[STORED DATA — start]

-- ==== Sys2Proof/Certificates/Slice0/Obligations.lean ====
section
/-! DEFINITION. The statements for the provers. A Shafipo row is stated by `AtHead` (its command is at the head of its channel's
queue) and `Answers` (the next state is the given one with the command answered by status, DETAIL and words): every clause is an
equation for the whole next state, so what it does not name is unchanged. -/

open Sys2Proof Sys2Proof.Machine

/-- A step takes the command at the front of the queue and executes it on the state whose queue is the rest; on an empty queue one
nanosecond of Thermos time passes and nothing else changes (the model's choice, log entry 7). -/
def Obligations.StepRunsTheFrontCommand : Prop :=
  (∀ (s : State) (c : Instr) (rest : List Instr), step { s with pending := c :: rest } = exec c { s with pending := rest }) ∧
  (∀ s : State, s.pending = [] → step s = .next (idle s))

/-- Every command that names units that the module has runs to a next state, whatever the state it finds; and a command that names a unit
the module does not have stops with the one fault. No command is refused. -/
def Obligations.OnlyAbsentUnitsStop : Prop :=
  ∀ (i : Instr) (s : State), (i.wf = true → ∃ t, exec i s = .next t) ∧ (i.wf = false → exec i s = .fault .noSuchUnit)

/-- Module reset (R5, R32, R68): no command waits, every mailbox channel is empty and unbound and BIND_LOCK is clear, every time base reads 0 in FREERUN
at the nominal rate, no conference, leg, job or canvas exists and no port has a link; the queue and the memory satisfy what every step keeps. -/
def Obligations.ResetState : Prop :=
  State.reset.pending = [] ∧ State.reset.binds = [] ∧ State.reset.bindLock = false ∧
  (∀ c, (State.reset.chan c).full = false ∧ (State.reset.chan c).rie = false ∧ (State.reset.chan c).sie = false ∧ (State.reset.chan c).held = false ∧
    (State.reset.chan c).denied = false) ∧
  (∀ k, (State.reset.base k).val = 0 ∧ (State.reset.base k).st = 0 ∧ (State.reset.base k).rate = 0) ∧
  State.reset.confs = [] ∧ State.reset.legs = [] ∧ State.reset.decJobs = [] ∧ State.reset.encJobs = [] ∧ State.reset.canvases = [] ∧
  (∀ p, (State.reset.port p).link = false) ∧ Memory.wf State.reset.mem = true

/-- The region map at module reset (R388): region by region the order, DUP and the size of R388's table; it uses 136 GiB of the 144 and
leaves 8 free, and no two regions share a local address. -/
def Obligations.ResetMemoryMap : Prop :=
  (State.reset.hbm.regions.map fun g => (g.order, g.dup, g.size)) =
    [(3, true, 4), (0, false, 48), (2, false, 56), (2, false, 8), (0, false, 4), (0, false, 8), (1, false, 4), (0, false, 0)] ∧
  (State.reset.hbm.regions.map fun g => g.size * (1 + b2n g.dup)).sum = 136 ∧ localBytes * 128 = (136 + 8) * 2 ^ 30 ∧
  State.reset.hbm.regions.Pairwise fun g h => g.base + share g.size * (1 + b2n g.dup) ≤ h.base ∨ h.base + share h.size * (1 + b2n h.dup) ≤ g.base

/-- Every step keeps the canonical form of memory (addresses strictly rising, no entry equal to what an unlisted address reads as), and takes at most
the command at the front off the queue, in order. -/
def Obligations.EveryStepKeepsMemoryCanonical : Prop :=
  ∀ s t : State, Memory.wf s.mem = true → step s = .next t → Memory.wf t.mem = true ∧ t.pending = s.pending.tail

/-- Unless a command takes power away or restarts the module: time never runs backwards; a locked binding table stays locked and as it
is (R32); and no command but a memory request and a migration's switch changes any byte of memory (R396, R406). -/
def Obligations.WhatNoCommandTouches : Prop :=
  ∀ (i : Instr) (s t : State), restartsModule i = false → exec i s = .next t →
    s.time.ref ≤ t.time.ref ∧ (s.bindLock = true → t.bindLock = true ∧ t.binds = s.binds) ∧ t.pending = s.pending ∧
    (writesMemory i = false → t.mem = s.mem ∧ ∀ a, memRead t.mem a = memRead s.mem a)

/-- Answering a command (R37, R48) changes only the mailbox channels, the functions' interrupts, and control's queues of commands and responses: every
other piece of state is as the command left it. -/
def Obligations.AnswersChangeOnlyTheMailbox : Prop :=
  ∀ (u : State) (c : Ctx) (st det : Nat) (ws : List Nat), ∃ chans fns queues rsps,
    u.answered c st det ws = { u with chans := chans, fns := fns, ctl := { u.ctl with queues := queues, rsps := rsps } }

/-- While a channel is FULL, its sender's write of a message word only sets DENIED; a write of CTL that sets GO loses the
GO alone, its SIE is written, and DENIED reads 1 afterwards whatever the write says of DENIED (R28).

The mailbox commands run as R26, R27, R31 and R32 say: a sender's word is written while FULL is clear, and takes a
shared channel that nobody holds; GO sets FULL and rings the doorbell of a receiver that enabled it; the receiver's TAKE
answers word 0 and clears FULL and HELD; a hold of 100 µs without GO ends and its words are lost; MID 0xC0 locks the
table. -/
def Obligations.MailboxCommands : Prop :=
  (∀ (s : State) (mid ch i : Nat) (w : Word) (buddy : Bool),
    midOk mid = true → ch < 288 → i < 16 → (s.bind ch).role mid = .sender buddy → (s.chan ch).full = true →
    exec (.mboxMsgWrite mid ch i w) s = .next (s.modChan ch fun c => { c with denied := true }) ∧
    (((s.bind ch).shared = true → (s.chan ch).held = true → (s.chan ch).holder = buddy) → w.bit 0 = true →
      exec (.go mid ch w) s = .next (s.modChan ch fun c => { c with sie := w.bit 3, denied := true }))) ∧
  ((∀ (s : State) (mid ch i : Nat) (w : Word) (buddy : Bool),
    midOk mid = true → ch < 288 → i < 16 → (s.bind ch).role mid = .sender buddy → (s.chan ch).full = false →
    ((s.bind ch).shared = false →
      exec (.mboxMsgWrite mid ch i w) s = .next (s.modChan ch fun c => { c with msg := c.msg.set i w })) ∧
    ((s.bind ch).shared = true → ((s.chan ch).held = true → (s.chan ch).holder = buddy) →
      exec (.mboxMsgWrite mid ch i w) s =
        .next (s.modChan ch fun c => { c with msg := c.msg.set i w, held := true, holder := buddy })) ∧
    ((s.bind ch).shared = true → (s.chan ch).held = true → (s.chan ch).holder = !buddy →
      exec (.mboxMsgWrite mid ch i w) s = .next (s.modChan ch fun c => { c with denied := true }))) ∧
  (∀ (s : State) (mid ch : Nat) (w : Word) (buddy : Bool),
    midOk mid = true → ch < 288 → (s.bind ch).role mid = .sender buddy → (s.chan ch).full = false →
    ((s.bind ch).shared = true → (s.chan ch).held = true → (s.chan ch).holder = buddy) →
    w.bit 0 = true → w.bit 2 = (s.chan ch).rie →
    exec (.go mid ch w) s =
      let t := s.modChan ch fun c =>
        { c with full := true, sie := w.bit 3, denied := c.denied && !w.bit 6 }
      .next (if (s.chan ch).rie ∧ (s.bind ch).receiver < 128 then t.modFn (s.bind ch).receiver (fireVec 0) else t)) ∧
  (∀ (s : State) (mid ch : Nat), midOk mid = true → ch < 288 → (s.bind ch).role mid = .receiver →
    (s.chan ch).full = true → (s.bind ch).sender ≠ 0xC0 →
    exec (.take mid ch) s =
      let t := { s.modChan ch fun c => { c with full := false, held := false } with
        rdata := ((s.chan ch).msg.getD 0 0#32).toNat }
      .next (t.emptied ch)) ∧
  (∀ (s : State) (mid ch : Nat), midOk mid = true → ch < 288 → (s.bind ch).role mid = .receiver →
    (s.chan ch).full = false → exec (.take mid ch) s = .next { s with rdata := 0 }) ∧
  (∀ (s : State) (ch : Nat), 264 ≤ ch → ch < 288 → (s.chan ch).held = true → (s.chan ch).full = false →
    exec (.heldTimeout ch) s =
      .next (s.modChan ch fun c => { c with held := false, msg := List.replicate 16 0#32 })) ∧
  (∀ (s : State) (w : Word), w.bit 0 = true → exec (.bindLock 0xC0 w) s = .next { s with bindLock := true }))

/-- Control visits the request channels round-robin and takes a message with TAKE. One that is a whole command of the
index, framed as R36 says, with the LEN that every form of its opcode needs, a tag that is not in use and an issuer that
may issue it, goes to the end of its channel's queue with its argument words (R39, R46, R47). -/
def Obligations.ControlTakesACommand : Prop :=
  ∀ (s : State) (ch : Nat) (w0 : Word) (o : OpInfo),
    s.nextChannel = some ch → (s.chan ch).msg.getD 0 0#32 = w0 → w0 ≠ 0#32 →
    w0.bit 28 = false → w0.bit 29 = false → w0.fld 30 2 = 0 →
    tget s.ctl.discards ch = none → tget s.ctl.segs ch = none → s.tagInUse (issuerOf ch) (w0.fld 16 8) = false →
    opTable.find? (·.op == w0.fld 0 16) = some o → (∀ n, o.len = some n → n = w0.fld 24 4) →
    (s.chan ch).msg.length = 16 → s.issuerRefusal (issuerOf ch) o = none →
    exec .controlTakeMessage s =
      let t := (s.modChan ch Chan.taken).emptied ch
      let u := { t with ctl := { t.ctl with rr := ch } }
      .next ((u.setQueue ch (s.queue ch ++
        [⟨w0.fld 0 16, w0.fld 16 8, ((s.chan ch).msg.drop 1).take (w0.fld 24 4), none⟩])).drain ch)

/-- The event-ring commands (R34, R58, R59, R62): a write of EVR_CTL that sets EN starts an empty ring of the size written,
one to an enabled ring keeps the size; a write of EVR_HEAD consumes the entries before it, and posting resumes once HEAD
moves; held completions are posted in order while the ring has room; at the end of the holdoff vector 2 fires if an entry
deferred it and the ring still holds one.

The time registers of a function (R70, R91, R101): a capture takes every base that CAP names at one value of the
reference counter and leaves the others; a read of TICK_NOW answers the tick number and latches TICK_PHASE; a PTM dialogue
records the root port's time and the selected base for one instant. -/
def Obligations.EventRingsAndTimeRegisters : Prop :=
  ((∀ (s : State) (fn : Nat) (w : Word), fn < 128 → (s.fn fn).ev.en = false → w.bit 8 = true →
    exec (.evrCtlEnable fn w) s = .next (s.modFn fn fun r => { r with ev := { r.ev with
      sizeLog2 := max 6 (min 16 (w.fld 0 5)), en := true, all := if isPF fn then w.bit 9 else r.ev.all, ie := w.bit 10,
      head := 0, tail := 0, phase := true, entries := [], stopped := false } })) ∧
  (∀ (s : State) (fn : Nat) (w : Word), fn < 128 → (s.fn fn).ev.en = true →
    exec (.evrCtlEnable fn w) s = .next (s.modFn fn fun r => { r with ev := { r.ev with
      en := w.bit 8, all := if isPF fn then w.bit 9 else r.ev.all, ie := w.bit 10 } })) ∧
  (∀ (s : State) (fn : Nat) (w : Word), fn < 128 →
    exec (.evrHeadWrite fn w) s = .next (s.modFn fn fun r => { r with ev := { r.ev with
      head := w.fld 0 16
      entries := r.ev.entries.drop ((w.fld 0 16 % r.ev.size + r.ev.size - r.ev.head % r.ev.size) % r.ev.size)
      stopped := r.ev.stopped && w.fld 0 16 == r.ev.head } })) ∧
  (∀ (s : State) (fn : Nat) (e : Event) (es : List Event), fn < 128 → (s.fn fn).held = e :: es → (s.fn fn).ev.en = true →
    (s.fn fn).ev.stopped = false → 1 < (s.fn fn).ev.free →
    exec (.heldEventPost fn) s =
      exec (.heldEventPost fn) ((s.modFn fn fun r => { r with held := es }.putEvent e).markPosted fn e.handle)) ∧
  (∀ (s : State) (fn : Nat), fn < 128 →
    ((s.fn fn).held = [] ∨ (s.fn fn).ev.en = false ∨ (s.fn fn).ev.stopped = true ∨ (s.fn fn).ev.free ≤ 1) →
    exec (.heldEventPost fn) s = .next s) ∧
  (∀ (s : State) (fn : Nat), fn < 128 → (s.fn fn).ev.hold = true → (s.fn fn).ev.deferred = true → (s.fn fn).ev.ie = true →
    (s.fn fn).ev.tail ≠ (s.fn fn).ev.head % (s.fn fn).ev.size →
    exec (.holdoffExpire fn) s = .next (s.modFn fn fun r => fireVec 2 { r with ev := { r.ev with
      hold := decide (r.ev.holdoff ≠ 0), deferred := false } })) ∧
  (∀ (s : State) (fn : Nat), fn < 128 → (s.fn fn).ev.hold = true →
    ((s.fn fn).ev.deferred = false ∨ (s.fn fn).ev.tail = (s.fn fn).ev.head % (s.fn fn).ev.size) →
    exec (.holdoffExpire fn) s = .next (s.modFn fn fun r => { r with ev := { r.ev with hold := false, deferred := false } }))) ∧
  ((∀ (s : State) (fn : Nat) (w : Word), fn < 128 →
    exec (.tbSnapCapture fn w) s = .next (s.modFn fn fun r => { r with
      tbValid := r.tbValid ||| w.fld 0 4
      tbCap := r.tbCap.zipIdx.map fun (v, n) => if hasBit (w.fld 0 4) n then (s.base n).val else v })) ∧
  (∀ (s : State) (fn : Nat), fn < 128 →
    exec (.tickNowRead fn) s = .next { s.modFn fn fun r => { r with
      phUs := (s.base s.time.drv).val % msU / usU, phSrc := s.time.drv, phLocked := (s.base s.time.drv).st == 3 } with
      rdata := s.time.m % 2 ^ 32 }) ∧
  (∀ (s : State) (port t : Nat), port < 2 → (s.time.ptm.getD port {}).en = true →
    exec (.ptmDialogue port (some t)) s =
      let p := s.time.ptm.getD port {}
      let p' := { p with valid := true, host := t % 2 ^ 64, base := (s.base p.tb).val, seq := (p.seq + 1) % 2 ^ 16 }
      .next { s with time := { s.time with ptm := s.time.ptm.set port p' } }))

[STORED DATA — finish]

• TASK TO COMPLETE
Look at the records above. Copy every line where the string "order" occurs.

• EXERCISE OUTPUT
/-- The region map at module reset (R388): region by region the order, DUP and the size of R388's table; it uses 136 GiB of the 144 and
  (State.reset.hbm.regions.map fun g => (g.order, g.dup, g.size)) =
the command at the front off the queue, in order. -/
moves; held completions are posted in order while the ring has room; at the end of the holdoff vector 2 fires if an entry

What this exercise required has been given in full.